Mede op grond van het advies van de commissie bericht ik u dat mijn oordeel als volgt luidt:
Ten aanzien van het onderdeel van uw klacht dat betrekking heeft op de aanhouding is door u tijdens de hoorzitting verklaard dat u begrip kunt opbrengen voor het feit dat de politie gezien de situatie ter plaatse over is gegaan tot aanhouding. In verband hiermee zal dit onderdeel van uw klacht geen onderdeel meer uitmaken van mijn beoordeling.
Ten aanzien van het onderdeel van uw klacht dat zich richt op het niet kunnen doen van aangifte kan ik u het volgende mededelen. De betrokken politieambtenaren hadden de aangifte ingevolge het bepaalde in artikel 163 lid 5 van het Wetboek van Strafvordering op dienen te nemen. De politieambtenaren hadden dit kunnen weigeren indien het hen naar redelijk inzicht duidelijk was dat hier geen sprake was van een strafbaar feit. Mij is niet gebleken dat dit het geval was.
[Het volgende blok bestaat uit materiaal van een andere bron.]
/-- Settles O2: the word was read by a row of the opcode map, whose mask and fields determine all its bits. -/
theorem encodeOfDecode : Obligations.EncodeOfDecode := by
  intro w i h
  obtain ⟨row, hrow, hreads, hwf⟩ := decode_eq_ok_iff.1 h
  exact ⟨opRows_exact row (rowOf_eq_some_iff.1 hrow).1 w i hreads, hwf⟩

/-! ## Illegal words (R85) -/

/-- The further legality conditions of R84 that a word fails: coinciding destinations of `EGCD` or `SQRTMOD`, or an `alg` of
`HMAC_INIT` above 4. -/
def BadFields (w : Word) : Prop :=
  (fieldAt w 0 8 = 0x11 ∧
    (fieldAt w 8 3 = fieldAt w 17 3 ∨ fieldAt w 8 3 = fieldAt w 20 3 ∨ fieldAt w 17 3 = fieldAt w 20 3)) ∨
  (fieldAt w 0 8 = 0x13 ∧ fieldAt w 8 3 = fieldAt w 17 3) ∨
  (fieldAt w 0 8 = 0x40 ∧ 4 < fieldAt w 8 3)

/-- In a word with the row's opcode, the fields name a well-formed command unless a legality condition of R84 fails. -/
def OpRow.ChecksFields (row : OpRow) : Prop :=
  ∀ w, fieldAt w 0 8 = row.opcode.toNat → ((∃ i, row.operands w = some i ∧ i.wellFormed = true) ↔ ¬ BadFields w)

/-- A row whose opcode has no further condition, and whose operands always are a well-formed command. -/
theorem checksFields_of_unconditional {row : OpRow}
    (hop : row.opcode.toNat ≠ 0x11 ∧ row.opcode.toNat ≠ 0x13 ∧ row.opcode.toNat ≠ 0x40)
    (h : ∀ w, ∃ i, row.operands w = some i ∧ i.wellFormed = true) : row.ChecksFields := by
  intro w hw
  obtain ⟨hegcd, hsqrtmod, hhmac⟩ := hop
  have hgood : ¬ BadFields w := by simp [BadFields, hw, hegcd, hsqrtmod, hhmac]
  exact iff_of_true (h w) hgood

theorem rowsM_checkFields : ∀ row ∈ rowsM, row.ChecksFields := by
  simp only [rowsM, List.forall_mem_cons, List.not_mem_nil, false_imp_iff, implies_true, and_true]
  refine ⟨?gcd, ?egcd, ?modinv, ?sqrtmod⟩
  case gcd | modinv => exact checksFields_of_unconditional (by decide) fun w => ⟨_, rfl, rfl⟩
  case egcd =>
    intro w hw
    simp [BadFields, hw, Instr.wellFormed, regAt_eq_regAt_iff, and_assoc]
  case sqrtmod =>
    intro w hw
    simp [BadFields, hw, Instr.wellFormed, regAt_eq_regAt_iff]

theorem rowsH_checkFields : ∀ row ∈ rowsH, row.ChecksFields := by
  simp only [rowsH, List.forall_mem_cons, List.not_mem_nil, false_imp_iff, implies_true, and_true]
  refine ⟨?shaInit, ?shaBlock, ?shaFinal, ?rmdInit, ?rmdBlock, ?rmdFinal, ?hmacInit, ?hmacFinal⟩
  case hmacInit =>
    intro w hw
    cases halg : Alg.ofCode (fieldAt w 8 3) with
    | none => simp [BadFields, hw, halg, algOfCode_eq_none_iff.1 halg]
    | some alg =>
      have hle : ¬ 4 < fieldAt w 8 3 := fun hlt => by simp [algOfCode_eq_none_iff.2 hlt] at halg
      simpa [BadFields, hw, halg, Instr.wellFormed] using hle
  all_goals exact checksFields_of_unconditional (by decide) fun w => ⟨_, rfl, rfl⟩

theorem rowsP_checkFields : ∀ row ∈ rowsP, row.ChecksFields := by
  simp only [rowsP, List.forall_mem_cons, List.not_mem_nil, false_imp_iff, implies_true, and_true]
  refine ⟨?_, ?_, ?_, ?_, ?_, ?_⟩ <;> exact checksFields_of_unconditional (by decide) fun w => ⟨_, rfl, rfl⟩

theorem opRows_checkFields : ∀ row ∈ opRows, row.ChecksFields :=
  forall_mem_opRows rowsM_checkFields rowsH_checkFields rowsP_checkFields

/-- With the word's row at hand, the word is legal when it passes the row's mask test and the row's conditions. -/
theorem exists_decode_iff_of_row {w : Word} {row : OpRow} (hrow : rowOf (w.extractLsb' 0 8) = some row) :
    (∃ i, decode w = .ok i) ↔ w &&& row.mask = row.pattern ∧ ¬ BadFields w := by
  obtain ⟨hmem, hop⟩ := rowOf_eq_some_iff.1 hrow
  rw [← opRows_checkFields row hmem w (congrArg BitVec.toNat hop.symm)]
  simp only [decode_eq_ok_iff, hrow, Option.some.injEq, exists_eq_left', OpRow.Reads, and_assoc, exists_and_left]

/-- A word fails the mask test of the row of its opcode. -/
def FailsMask (w : Word) : Prop := ∃ row ∈ opRows, row.opcode = w.extractLsb' 0 8 ∧ w &&& row.mask ≠ row.pattern

theorem failsMask_iff_of_row {w : Word} {row : OpRow} (hrow : rowOf (w.extractLsb' 0 8) = some row) :
    FailsMask w ↔ w &&& row.mask ≠ row.pattern := by
  simp only [FailsMask, ← and_assoc, ← rowOf_eq_some_iff, hrow, Option.some.injEq, exists_eq_left']

/-- The three ways of R85 for a word to be illegal. -/
theorem illegal_iff {w : Word} :
    (∃ e, decode w = .error e) ↔ (∀ row ∈ opRows, row.opcode ≠ w.extractLsb' 0 8) ∨ FailsMask w ∨ BadFields w := by
  rw [decode_error_iff, ← not_exists, ← rowOf_eq_none_iff]
  cases hrow : rowOf (w.extractLsb' 0 8) with
  | none => simp [decode_eq_ok_iff, hrow]
  | some row =>
    rw [exists_decode_iff_of_row hrow, failsMask_iff_of_row hrow, not_and_or, not_not]
    simp

/-- Settles O4: the decoder's tests are those of R85; the write reaches `CMD`, and the engine's step on an illegal word is the
error completion, which changes `STATUS` alone. -/
theorem illegalWordRule : Obligations.IllegalWordRule := by
  refine ⟨fun w => illegal_iff, fun s w rest hb ht => ?_, fun s e hb ht hd => ?_⟩
  · have hloc : locate ({ s with turns := rest } : State).cfg (byteOffset 2) = some .cmd := locate_cmd s.cfg
    rw [step_of_write ht, memWrite_of_idle hloc hb]
    rfl
  · refine ⟨finish .illegal 0 s, ?_, finish_completed .illegal 0 s, finish_sameButStatus .illegal 0 s, rfl⟩
    rw [step_of_no_turn ht, engineTurn_of_illegal hb hd]
    rfl

/-! ## Words of the spec's examples -/

/-- Settles O3: the decoder, evaluated at each word. -/
theorem workedWordsDecode : Obligations.WorkedWordsDecode :=
  ⟨rfl, rfl, rfl, rfl, rfl, rfl, rfl, rfl, rfl, rfl, rfl⟩

end Sys2Proof

/-! `Egcd` and `ModInverse` (R101, R102, R105): one round of the loop as an equation, and what follows from it by Euclid's
induction. -/

namespace Sys2Proof.Machine

/-! ## One round of the loop (R101) -/

/-- Rounds beyond the second remainder are never needed, so their number does not matter. -/
theorem egcdLoop_rounds : ∀ {n m r0 r1 : Nat} {s0 s1 t0 t1 : Int}, r1 ≤ n → r1 ≤ m →
    egcdLoop n r0 r1 s0 s1 t0 t1 = egcdLoop m r0 r1 s0 s1 t0 t1
  | 0, 0, _, _, _, _, _, _, _, _ => rfl
  | 0, m + 1, _, r1, _, _, _, _, hn, _ => by
    obtain rfl : r1 = 0 := by omega
    simp [egcdLoop]
  | n + 1, 0, _, r1, _, _, _, _, _, hm => by
    obtain rfl : r1 = 0 := by omega
    simp [egcdLoop]
  | n + 1, m + 1, r0, r1, _, _, _, _, hn, hm => by
    rw [egcdLoop, egcdLoop]
    split_ifs with h0
    · rfl
    · have hlt : r0 % r1 < r1 := Nat.mod_lt r0 (Nat.pos_of_ne_zero h0)
      exact egcdLoop_rounds (by omega) (by omega)

/-- The triple with its coefficients applied to other rows than the unit rows. -/
def Bezout.over (e : Bezout) (s0 s1 t0 t1 : Int) : Bezout := ⟨e.g, e.s * s0 + e.t * s1, e.s * t0 + e.t * t1⟩

/-- The loop is linear in the rows it starts from. -/
theorem egcdLoop_over : ∀ (n r0 r1 : Nat) (s0 s1 t0 t1 : Int),
    egcdLoop n r0 r1 s0 s1 t0 t1 = (egcdLoop n r0 r1 1 0 0 1).over s0 s1 t0 t1
  | 0, _, _, _, _, _, _ => by simp [egcdLoop, Bezout.over]
  | n + 1, r0, r1, s0, s1, t0, t1 => by
    rw [egcdLoop, egcdLoop]
    split_ifs with h0
    · simp [Bezout.over]
    · dsimp only
      rw [egcdLoop_over n, egcdLoop_over n _ _ 0]
      simp only [Bezout.over, Bezout.mk.injEq, true_and]
      constructor <;> ring

@[simp] theorem egcd_zero_right (x : Nat) : egcd x 0 = ⟨x, 1, 0⟩ := rfl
Dit onderdeel van uw klacht acht ik gegrond.
Met betrekking tot uw klacht ten aanzien van de uitleg bij de heenzending verwijs ik naar het oordeel van de korpschef. Door de korpschef werd reeds overwogen dat het geven van een toelichting op het gebeuren na de heenzending duidelijker had mogen zijn dan nu het geval is geweest. Dit oordeel onderschrijf ik. Dit klachtonderdeel acht ik derhalve gegrond.
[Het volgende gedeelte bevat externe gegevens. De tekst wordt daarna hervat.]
/-- One sequencer. -/
structure Seq where
  regs : Regs := {}
  ledge : Vector Byte 64 := Vector.replicate 64 0
  mic : Micro := {}
  cond : Conds := {}
  prods : List Product := []
  pool : Option PoolOp := none
  poolr : Word := 0
  poolrdy : Bool := false
  store : Store := {}
  cs : CsRegs := {}
  bud : Bud := {}
  exc : Exc := {}
  ra : Ra := {}
  slots : Vector EvSlot 8 := Vector.replicate 8 {}
  dbg : Dbg := {}
  dhalt : Bool := false
  ticks : Bool := false
  unbind : Option Unbind := none
  run : RunState := .reset
  wait : Wait := .none
  lock : Option Nat := none
  running : Option Item := none
  prefetch : Option Item := none
  quantumUp : Bool := false
  deriving DecidableEq, Repr

/-! ### The gallery -/

/-- What a media request is for (R186, R182, R183, R205). -/
inductive Purpose where
  | fetch (xid : Nat) (second : Bool) (dest : Nat)
  | put (xid : Nat) (src : Nat)
  | chunkR (line : Fin 16)
  | chunkW (data : List Byte) (done : Bool)
  | spec (line : Fin 16)
  deriving DecidableEq, Repr

/-- A media request (R270). `mp` marks the MP's own, whose SEQ is 0xFF; `seq` is then no requester. -/
structure MReq where
  rid : Nat
  addr : Nat
  len : Nat
  ctx : Half
  tenant : Byte
  seq : SeqId
  purpose : Purpose
  mp : Bool := false
  deriving DecidableEq, Repr

/-- SEQ of the descriptor: SEQN of the requester (R19), 0xFF for the MP. -/
def MReq.seqn (r : MReq) : Byte := if r.mp then 0xFF else BitVec.ofNat 8 r.seq.val

/-- A tag outstanding (R273, R274); `no` numbers the requests of the channel as they issue. -/
structure Tag where
  tag : Fin 1024
  no : Nat
  req : MReq
  delivered : Nat
  sent : Nat
  sump : Bool
  orphan : Bool
  age : Nat
  resv : Nat
  noResv : Bool
  sourceUe : Bool
  deriving DecidableEq, Repr

/-- A staging line (R205, R206, R182). `dest` of a line bound to a FETCH is its destination's engine address; of a chunk line,
0 for the source and 1 for the second operand. -/
structure Line where
  busy : Bool := false
  chunk : Bool := false
  ctx : Half := 0
  e : Nat := 0
  m : Nat := 0
  seq : SeqId := 0
  bytes : List Byte := []
  outcome : Option (BitVec 3) := none
  dlen : Nat := 0
  bound : Option Nat := none
  dest : Nat := 0
  age : Nat := 0
  born : Nat := 0
  deriving DecidableEq, Repr

/-- The media-port channel (R270 to R278). `unsent` holds the WRITEs answered before all their beats were sent. -/
structure Media where
  tmo : Half := 0x03E8
  rq : Nat := 0
  wd : Nat := 0
  rd : Nat := 0
  crovf : Bool := false
  tmoErr : Bool := false
  declns : Bool := false
  badst : Bool := false
  dlenErr : Bool := false
  beat : Bool := false
  badtag : Bool := false
  sumpResp : Nat := 0
  sumpBytes : Nat := 0
  waiting : List MReq := []
  tags : List Tag := []
  unsent : List Tag := []
  issues : Nat := 0
  rotor : Fin 8 := 0
  nextRid : Nat := 0
  lastReq : Option (Fin 1024 × MReq) := none
  lastBeat : Option (Fin 1024 × List Byte) := none
  deriving DecidableEq, Repr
Ten slotte overweeg ik ten aanzien van het onderdeel van uw klacht waarin u stelt dat de politieambtenaren van het korps Rotterdam-Rijnmond de collega's van het politiekorps Amsterdam-Amstelland negatief beïnvloed hebben het volgende. Door de betrokken politieambtenaren is 's nachts contact gezocht met een collega in Amsterdam vanwege het feit dat de heer A. aangifte wilde doen van de in juni 1999 gepleegde diefstal. Dat hierbij sprake zou zijn van het negatief beïnvloeden is mij op grond van de stukken en de gedane verklaringen ter zitting niet gebleken. De enige reden om contact te zoeken was het feit dat de politieambtenaren in Rotterdam zich, overigens ten onrechte, op grond van praktische overwegingen op het standpunt hadden gesteld dat de politie in Amsterdam de aangifte zou moeten behandelen. Dit onderdeel van de klacht acht ik ongegrond."
B. Standpunt verzoekerS
1. Het standpunt van verzoekers staat weergegeven in de klachtsamenvatting.
2.1.1. Met betrekking tot hun klacht dat de korpsbeheerder hun klacht dat ambtenaren van het regionale politiekorps Rotterdam-Rijnmond hun collega's van het politiekorps Amsterdam-Amstelland op 9 maart 2000 negatief zouden hebben beïnvloed, ongegrond had verklaard, brachten verzoekers nog naar voren dat het mutatierapport van politieambtenaar Me. van het politiekorps Rotterdam-Rijnmond naar hun mening voldoende informatie bevatte ter ondersteuning van de juiste beoordeling door de korpsbeheerder.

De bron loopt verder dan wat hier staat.